BROOKLYN, N.Y. — The Nets ended the most exciting chapter in franchise history at the NBA trade deadline when they dealt Kevin Durant to Phoenix, the last major trade in a series of transactions that built and then tore down a superteam in the eastern borough.
While a move like this is never an easy decision, Brooklyn was left without a better option, said host Adam Armbrecht in a Thursday edition of the Locked On Nets podcast.
“Whether it was going to be (general manager) Sean Marks or (team governor) Joe Tsai at the helm of this, it looks as though this thing was going to deteriorate over the course of this season and over the course of this offseason,” Armbrecht said.
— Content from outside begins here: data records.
/-- An access at its home brings a line into the home cache, dirty once it has been written there (R90). -/
def Mem.atHome (m : Mem) (line : Nat) (write : Bool) : Mem :=
  { m with homec := Sparse.put m.homec line (write || (Sparse.find m.homec line).getD false) }

/-- A dirty line reaches its home, data and tags together (R76, R90). -/
def Mem.putHome (m : Mem) (line : Nat) (l : L1Line) : Mem :=
  let m1 := { m with vault := putDirty m.vault (line * 128) l.bytes, vtags := putTags m.vtags (line * 2) l.tags }
  let m2 := l.bytes.foldl (fun acc e => acc.wroteAt (line * 128 + e.1)) m1
  let m3 := l.tags.foldl (fun acc e => acc.wroteAt (line * 128 + e.1 * 64)) m2
  (if l.poison then m3.poisonLine line else m3).atHome line true

/-- Nothing of a line is dirty. -/
def L1Line.clean (l : L1Line) : Bool := l.bytes.isEmpty && l.tags.isEmpty

/-- A line leaves a cluster's cache; what is dirty in it reaches its home, and no later read of the cluster joins a
merge entry that was opened before (R82, R132). -/
def Mem.ccOut (m : Mem) (cluster line : Nat) : Mem :=
  let k := l1Key cluster line
  match Sparse.find m.ccache k with
  | none => m
  | some e =>
    let m1 := { m with ccache := Sparse.erase m.ccache k, ccUse := m.ccUse.erase k }
    if e.line.clean then m1 else (m1.putHome line e.line).closeMerge cluster line

/-- A line leaves a core's L1; what is dirty in it is written back to its home, behind the older data of its
cluster's cache, and no later read of the cluster joins a merge entry that was opened before (R76, R90, R132). -/
def Mem.writeBack (m : Mem) (core line : Nat) : Mem :=
  let m1 := (m.ccOut (core / 4) line).dropCopy core line
  match Sparse.find m1.l1 (l1Key core line) with
  | none => m1
  | some l => ({ m1 with l1 := Sparse.erase m1.l1 (l1Key core line) }.putHome line l).closeMerge (core / 4) line

/-- The lines of a core that are dirty, with their epochs. -/
def Mem.dirtyLines (m : Mem) (core : Nat) : List (Nat × Nat) :=
  m.l1.filterMap fun e => if e.1 / 2 ^ 32 = core then some (e.1 % 2 ^ 32, e.2.epoch) else none

/-- The dirty lines of a cluster's cache. -/
def Mem.ccLines (m : Mem) (cluster : Nat) : List Nat :=
  m.ccache.filterMap fun e => if e.1 / 2 ^ 32 = cluster ∧ e.2.line.clean = false then some (e.1 % 2 ^ 32) else none

/-- Writes every dirty line of a cluster's cache home. -/
def Mem.ccFlush (m : Mem) (cluster : Nat) : Mem := (m.ccLines cluster).foldl (fun acc l => acc.ccOut cluster l) m

/-- Writes back every dirty line of a core, those that have left it for its cluster's cache among them. -/
def Mem.writeBackAll (m : Mem) (core : Nat) : Mem :=
  (m.dirtyLines core).foldl (fun acc l => acc.writeBack core l.1) (m.ccFlush (core / 4))

/-- A drain: the marked core writes back its dirty lines of epochs at or before the mark (R144), and its
cluster's cache whatever it holds, which may have come from that core.
Epochs are counted without end here, the device's 4-bit number being the count modulo 16; a mark
whose epoch has wrapped drains every line (R143). -/
def Mem.drain (m : Mem) (k : Mark) : Mem :=
  let wrapped := decide (k.epoch + 16 ≤ Sparse.getN m.epoch k.core)
  (m.dirtyLines k.core).foldl
    (fun acc l => if wrapped || decide (l.2 ≤ k.epoch) then acc.writeBack k.core l.1 else acc) (m.ccFlush (k.core / 4))

/-- No clean copy of a line stays in an L1, no merge entry of it open, and the snoop filter tracks it no more. -/
def Mem.untrack (m : Mem) (line : Nat) : Mem :=
  let m1 := (m.dropCopies line).closeMergeLine line
  { m1 with filter := m1.filter.erase line }

/-- A line, by its number, is recalled: what every core and every cluster holds dirty of it is written home, no clean
copy and no merge entry of it stays, and the snoop filter tracks it no more (R54, R91, R93). -/
def Mem.recallLine (m : Mem) (line : Nat) : Mem :=
  let m1 := (m.ccache.filterMap fun e => if e.1 % 2 ^ 32 = line then some (e.1 / 2 ^ 32) else none).foldl
    (fun acc c => acc.ccOut c line) m
  ((m.l1.filterMap fun e => if e.1 % 2 ^ 32 = line then some (e.1 / 2 ^ 32) else none).foldl
    (fun acc c => acc.writeBack c line) m1).untrack line
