/-- A float sum in RNE (R314). -/
def atomFadd (t : Fmt) (a b : Nat) : Nat :=
  ((floatOf t).round false Rctx.plain (Val.add Rctx.plain ((floatOf t).read a) ((floatOf t).read b)).1).1

/-- The new memory value of an atomic (R314), `nb` bytes wide. -/
def atomNew (op nb old b c : Nat) : Nat :=
  let w := 8 * nb
  match op with
  | 0 => (old + b) % 2 ^ w
  | 1 => (old + (2 ^ w - b % 2 ^ w)) % 2 ^ w
  | 2 => if signedOf w old ≤ signedOf w b then old else b
  | 3 => if signedOf w old ≤ signedOf w b then b else old
  | 4 => if old ≤ b then old else b
  | 5 => if old ≤ b then b else old
  | 6 => old &&& b
  | 7 => old ||| b
  | 8 => old ^^^ b
  | 9 => b
  | 10 => if old = c then b else old
  | 11 => atomFadd .f32 old b
  | 12 => atomFadd .b16 (old % 2 ^ 16) (b % 2 ^ 16) + atomFadd .b16 (old / 2 ^ 16) (b / 2 ^ 16) * 2 ^ 16
  | 13 => atomSelect false old b
  | _ => atomSelect true old b

/-- The space and address of an atomic lane, by its selector byte; none is refused with SCRRANGE
(R313). -/
def atomSpace (a : Dword) : Option (Space × Dword) :=
  match field a 56 8 with
  | 0xFE => if field a 32 24 = 0 then some (.group, BitVec.ofNat 64 (field a 0 32)) else none
  | 0xFD => if field a 32 24 = 0 then some (.cluster, BitVec.ofNat 64 (field a 0 32)) else none
  | _ => some (.global, a)

/-- An atomic of a core wants ownership of a line: with the bounce counter at 4 or more it runs at the home and
none passes; else ownership passes to a different core, and the counter rises when the last grant is less than
1,024 clocks old and falls otherwise. The counter lies with the line in its home cache (R146). -/
def Mem.noteOwner (m : Mem) (line core soon : Nat) : Mem :=
  let next : Option (Nat × Nat) :=
    match Sparse.find m.bounce line with
    | none => some (0, core)
    | some (n, last) =>
      if 4 ≤ n ∨ last = core then none else some (if soon < 1024 then min 7 (n + 1) else n - 1, core)
  match next with
  | none => m
  | some x => { m with bounce := Sparse.put m.bounce line x }.atHome line false

/-- The places of spots, line by line. -/
def placesOf (l : List Spot) : List PLoc :=
  l.flatMap fun x =>
    match x with
    | .mem p n => (lineCuts p.addr n).map fun c => p.offset c.1
    | _ => []

/-- Brings home what a core holds dirty of the lines of an access that is performed there. -/
def State.settleAll (s : State) (core : Nat) (l : List Spot) : State :=
  { s with mem := (placesOf l).foldl (fun m p => m.settle core p) s.mem }

/-- Notes the ownership that an atomic takes of each vault line that it touches. -/
def State.noteOwners (s : State) (core : Nat) (l : List Spot) : State :=
  (placesOf l).foldl (fun (acc : State) p =>
    match p with
    | .vault a =>
      { acc with
        mem := acc.mem.noteOwner (a / 128) core (Config.clocks core acc.draws)
        draws := acc.draws + 1 }
    | _ => acc) s

/-- One read-modify-write where it is performed (R146, R147): FIB and GRP scope in the core's L1, wider
scopes at the home, whose result does not depend on who owns the line. -/
def atomPerform (s : State) (o : Op) (op nb scope b c : Nat) (l : List Spot) : List Nat × State :=
  let core := o.who.core
  let home := decide (2 ≤ scope)
  let s1 := if home then (s.settleAll core l).noteOwners core l else s
  let (old, s2) := s1.readSpots o.who false l
  ([leNat old], s2.writeSpots core { o.wmode with home := home } (leBytes nb (atomNew op nb (leNat old) b c)) l)

/-- One lane of an atomic. -/
def atomPart (s : State) (o : Op) (i op nb scope : Nat) (scalar : Bool) (addr : List Dword)
    (b c : List Nat) : PartOut × State :=
  let a := addr.getD i 0
  match (if scalar then some (Space.global, a) else atomSpace a) with
  | none => (partFail o [0] (.refuse a causeScrrange 0), s)
  | some (sp, va) =>
    withSpots s o [0] .atomic sp va nb fun l s =>
      atomPerform s o op nb scope (b.getD i 0) (c.getD i 0) l

/-! ### Commutative ranges (R319 to R321) -/

/-- The identity of a range's operation (R319). -/
def rangeIdentity (op : RangeOp) (fmt : Nat) : Nat :=
  match Fmt.ofCode fmt with
  | some (f, _) =>
    match f.float, op with
    | some _, .add => 2 ^ (f.width - 1)
    | some ff, .min => ff.infinity false
    | some ff, .max => ff.infinity true
    | none, .add => 0
    | none, .min => f.encodeInt f.bounds.2
    | none, .max => f.encodeInt f.bounds.1
  | none => 0

/-- The lines that a core's partial store holds, least recently used first. -/
def heldLines (m : Mem) (core : Nat) : List Phys :=
  (m.partials.filter fun q => q.core = core).foldl
    (fun acc q => if acc.any fun p => p.sameLine q.phys then acc else acc ++ [q.phys]) []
Brooklyn dealt Kyrie Irving to Dallas last weekend after Irving and the organization were not able to agree on an extension, leaving little high-level talent around Durant. That left Marks and Tsai in position to honor the commitment they reportedly made to Durant last summer: that they would facilitate a trade if this season did not go well.
The Nets had one of the most talented teams ever assembled and ultimately, due to players being unavailable or unhappy, won very little. Rather than looking to add another star player to appease Durant, the Nets decided to tear it down once and for all.
“It’s the end of this (era) of Brooklyn Nets basketball,” Armbrecht said. “It sounds like that all-in push that it would have taken to acquire (a star), would have been a path for the Nets to go down the road of if they didn’t have a sense that it was going to be be beyond this offseason, that Kevin Durant was still going to want to be moved.”